From the records below, output exactly the lines running from the line containing "let s := comesHome" through the line containing "let parts := partsOf", and no others.

Stored dataset items

○ ○ ○

/-- The group has issued: its turn in the round robin, its clock, the end of its holds (R328). -/
def issuedNow (s : State) (v : View) : State :=
  let s := s.setDie (dieOf v.k) fun d => { d with clk := max d.clk v.sp.notBefore }
  let s := toBack s v.k
  { s.modGroup v.k fun g => { g with holder := if v.holder.isSome then none else g.holder } with issued := true }

/-- The issue itself: run counts (R291), the deferred mark (R288), STALL spacing on the die's clock (R79). -/
def markIssue (o : Op) (v : View) (prods : List Producer) (s : State) : State :=
  let next := nextIssue s v o
  issuedNow (s.modGroup v.k fun g =>
    let busy := othersReady g v.sp.mask
    { g with
      active := g.active.map fun p =>
        if p.mask == v.sp.mask then
          { p with run := if busy then p.run + 1 else p.run, deferred := false, notBefore := next, producers := prods,
                   deadline := none, reread := false, stalled := false, page := none, denied := false, faults := 0 }
        else { p with run := 0 } }) v

/-- The end of a wait: the instruction issued before, so nothing of an issue happens but that the producers are counted past it, as
where it did not wait (R80, R289 step 4). A refill that its retry needed holds nothing any more (R328). -/
def markWaited (v : View) (prods : List Producer) (s : State) : State :=
  { (dropHolder s v).modGroup v.k fun g =>
      updSplit g v.sp.mask fun p => { p with producers := prods, reread := false } with issued := true }

/-- A trap whose record the die can take ends the group (R335, R338, R426). -/
def flushTrapEvent (s : State) (k : Nat) : State :=
  match (s.group k).bind (·.trapEvent), (s.group k).bind fun g => tget s.blocks g.blk with
  | some e, some b =>
    match post s (dieOf k) e.code b.ctx e.detail 0 with
    | some s => endGroup (s.modGroup k fun g => { g with trapEvent := none }) k
    | none => s
  | _, _ => s

/-- The write of a trap's frame comes to its lines' homes at the die's port (R360, R367, R377, R378). -/
def frameArrives (s : State) (v : View) : Target → State
  | .at key _ _ _ =>
    let a := frameAddr s v.b.ctx v.k
    let s := fillRange s (dieOf v.k) v.b.ctx a 256
    [key, key + 128].foldl (fun s key =>
      let s := comesHome s (dieOf v.k) (wayOf s (dieOf v.k) v.b.ctx a) key
      countRemote s key (remoteLeaf s key)) s
  | _ => s

/-- Take a trap: the frame's page has to be there before anything of the instruction takes effect. An instruction that completes, or that
waits, has issued, and the handler's first one keeps its STALL spacing (R79). -/
def takeTrap (s0 : State) (v : View) (insn : IWord) (s : State) (t : TrapInfo) : State :=
  match frameTarget s0 v.b v.k with
  | .missing c p => splitCalls s0 v.k v.sp.mask c p
  | target =>
    let s := frameArrives s v target
    let nb := if v.sp.wait.isSome then v.sp.notBefore else issueClk s v + t.spacing
    let s := if t.completes then releaseUses s v else s
    let s := flushTrapEvent (trapEntry s v.k v.sp.mask t insn) v.k
    let s := if t.completes || v.sp.wait.isSome then s.modGroup v.k fun g =>
      { g with active := g.active.map fun p => if p.mask == v.sp.mask then { p with notBefore := nb } else p } else s
    if v.sp.wait.isSome then { s with issued := true } else issuedNow s v

/-- The word of an instruction as stored (R45). -/
def wordOf (i : Instr) : IWord := (encode i).getD 0

/-- What the issue of an instruction leaves, given its effect (R289). s0 is the state it issued in. -/
def finish (i : Instr) (o : Op) (s0 : State) (v : View) : Effect → State
  | .hold s => s
  | .wait s w =>
    let s := if v.sp.wait.isSome then markWaited v v.sp.producers s else markIssue o v v.sp.producers s
    s.modGroup v.k fun g => settleDue (updSplit g v.sp.mask fun p => { p with wait := some w })
  | .trap s t => takeTrap s0 v (wordOf i) s { t with spacing := o.ctl.stall.val + 1 }
  | .whole s => issuedNow s v
  | .rotates s =>
    (markIssue o v [] s).modGroup v.k fun g =>
      settle (endOver (rotate (updSplit g v.sp.mask fun p => { p with pc := p.pc + 12 }) v.sp.mask))
  | .ends s m =>
    let prods := nextProducers 0xFF o v.uses 0 v.sp.producers
    let s := (markIssue o v prods s).modGroup v.k fun g => updSplit g v.sp.mask fun p => { p with pc := p.pc + 12 }
    (endLanes s v.k m).modGroup v.k settleDue
  | .goto s target rot =>
    let go (l : Nat) : DWord := if v.act.getLsbD l then target l else v.sp.pc + 12
    let parts := partsOf ((maskLanes v.sp.mask).map fun l => (l, go l))
    (markIssue o v (nextProducers 0xFF o v.uses v.act v.sp.producers) (releaseUses s v)).modGroup v.k fun g =>
      let sp := (g.active.find? fun p => p.mask == v.sp.mask).getD v.sp
      let g := if v.act = 0 then updSplit g v.sp.mask fun p => { p with pc := p.pc + 12 } else divide g sp parts
      let back := parts.filter fun p => (p.2 &&& v.act) != 0
      settleDue (if rot && v.act != 0 then back.foldl (fun g p => rotate g p.2) g else g)
  | .done s =>
    let opc := ((i.form).map (·.1)).getD 0
    let s := releaseUses s v
    let prods := nextProducers opc o v.uses v.act v.sp.producers
    (if v.sp.wait.isSome then markWaited v prods s else markIssue o v prods s).modGroup v.k fun g => settleDue (updSplit g v.sp.mask fun p => { p with pc := p.pc + 12, wait := none })

/-- What the MMP's decision is for a split that waited for it (R364): the state in which its instruction tries again. -/
def State.told (s : State) (sp : Split) : State := if sp.denied then { s with denied := sp.page.toList } else s

/-- The decision has been used. -/
def State.untold (s : State) (k : Nat) (sp : Split) : State :=
  if sp.denied then { s with denied := [] }.modGroup k fun g => updSplit g sp.mask fun p => { p with denied := false } else s

/-- A native instruction: its split, the checks, its effect on the state after the checks, and what its issue
leaves. -/
def native (i : Instr) (s : State) (body : Op → View → State → Effect) : Host.Outcome State Fault Refusal :=
  match i.fields with
  | none => .fault .noIssuingSplit
  | some (o, f) =>
    match viewOf s i o f with
    | none => .fault .noIssuingSplit
    | some v =>
      let s := s.told v.sp
      match precheck i s v with
      | .error e => .next ((finish i o s v e).untold v.k v.sp)
      | .ok s1 => .next ((finish i o s v ((body o v s1).withDead v)).untold v.k v.sp)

○ ○ ○

> **Solution to this exercise**
      let s := comesHome s (dieOf v.k) (wayOf s (dieOf v.k) v.b.ctx a) key
      countRemote s key (remoteLeaf s key)) s
  | _ => s

/-- Take a trap: the frame's page has to be there before anything of the instruction takes effect. An instruction that completes, or that
waits, has issued, and the handler's first one keeps its STALL spacing (R79). -/
def takeTrap (s0 : State) (v : View) (insn : IWord) (s : State) (t : TrapInfo) : State :=
  match frameTarget s0 v.b v.k with
  | .missing c p => splitCalls s0 v.k v.sp.mask c p
  | target =>
    let s := frameArrives s v target
    let nb := if v.sp.wait.isSome then v.sp.notBefore else issueClk s v + t.spacing
    let s := if t.completes then releaseUses s v else s
    let s := flushTrapEvent (trapEntry s v.k v.sp.mask t insn) v.k
    let s := if t.completes || v.sp.wait.isSome then s.modGroup v.k fun g =>
      { g with active := g.active.map fun p => if p.mask == v.sp.mask then { p with notBefore := nb } else p } else s
    if v.sp.wait.isSome then { s with issued := true } else issuedNow s v

/-- The word of an instruction as stored (R45). -/
def wordOf (i : Instr) : IWord := (encode i).getD 0

/-- What the issue of an instruction leaves, given its effect (R289). s0 is the state it issued in. -/
def finish (i : Instr) (o : Op) (s0 : State) (v : View) : Effect → State
  | .hold s => s
  | .wait s w =>
    let s := if v.sp.wait.isSome then markWaited v v.sp.producers s else markIssue o v v.sp.producers s
    s.modGroup v.k fun g => settleDue (updSplit g v.sp.mask fun p => { p with wait := some w })
  | .trap s t => takeTrap s0 v (wordOf i) s { t with spacing := o.ctl.stall.val + 1 }
  | .whole s => issuedNow s v
  | .rotates s =>
    (markIssue o v [] s).modGroup v.k fun g =>
      settle (endOver (rotate (updSplit g v.sp.mask fun p => { p with pc := p.pc + 12 }) v.sp.mask))
  | .ends s m =>
    let prods := nextProducers 0xFF o v.uses 0 v.sp.producers
    let s := (markIssue o v prods s).modGroup v.k fun g => updSplit g v.sp.mask fun p => { p with pc := p.pc + 12 }
    (endLanes s v.k m).modGroup v.k settleDue
  | .goto s target rot =>
    let go (l : Nat) : DWord := if v.act.getLsbD l then target l else v.sp.pc + 12
    let parts := partsOf ((maskLanes v.sp.mask).map fun l => (l, go l))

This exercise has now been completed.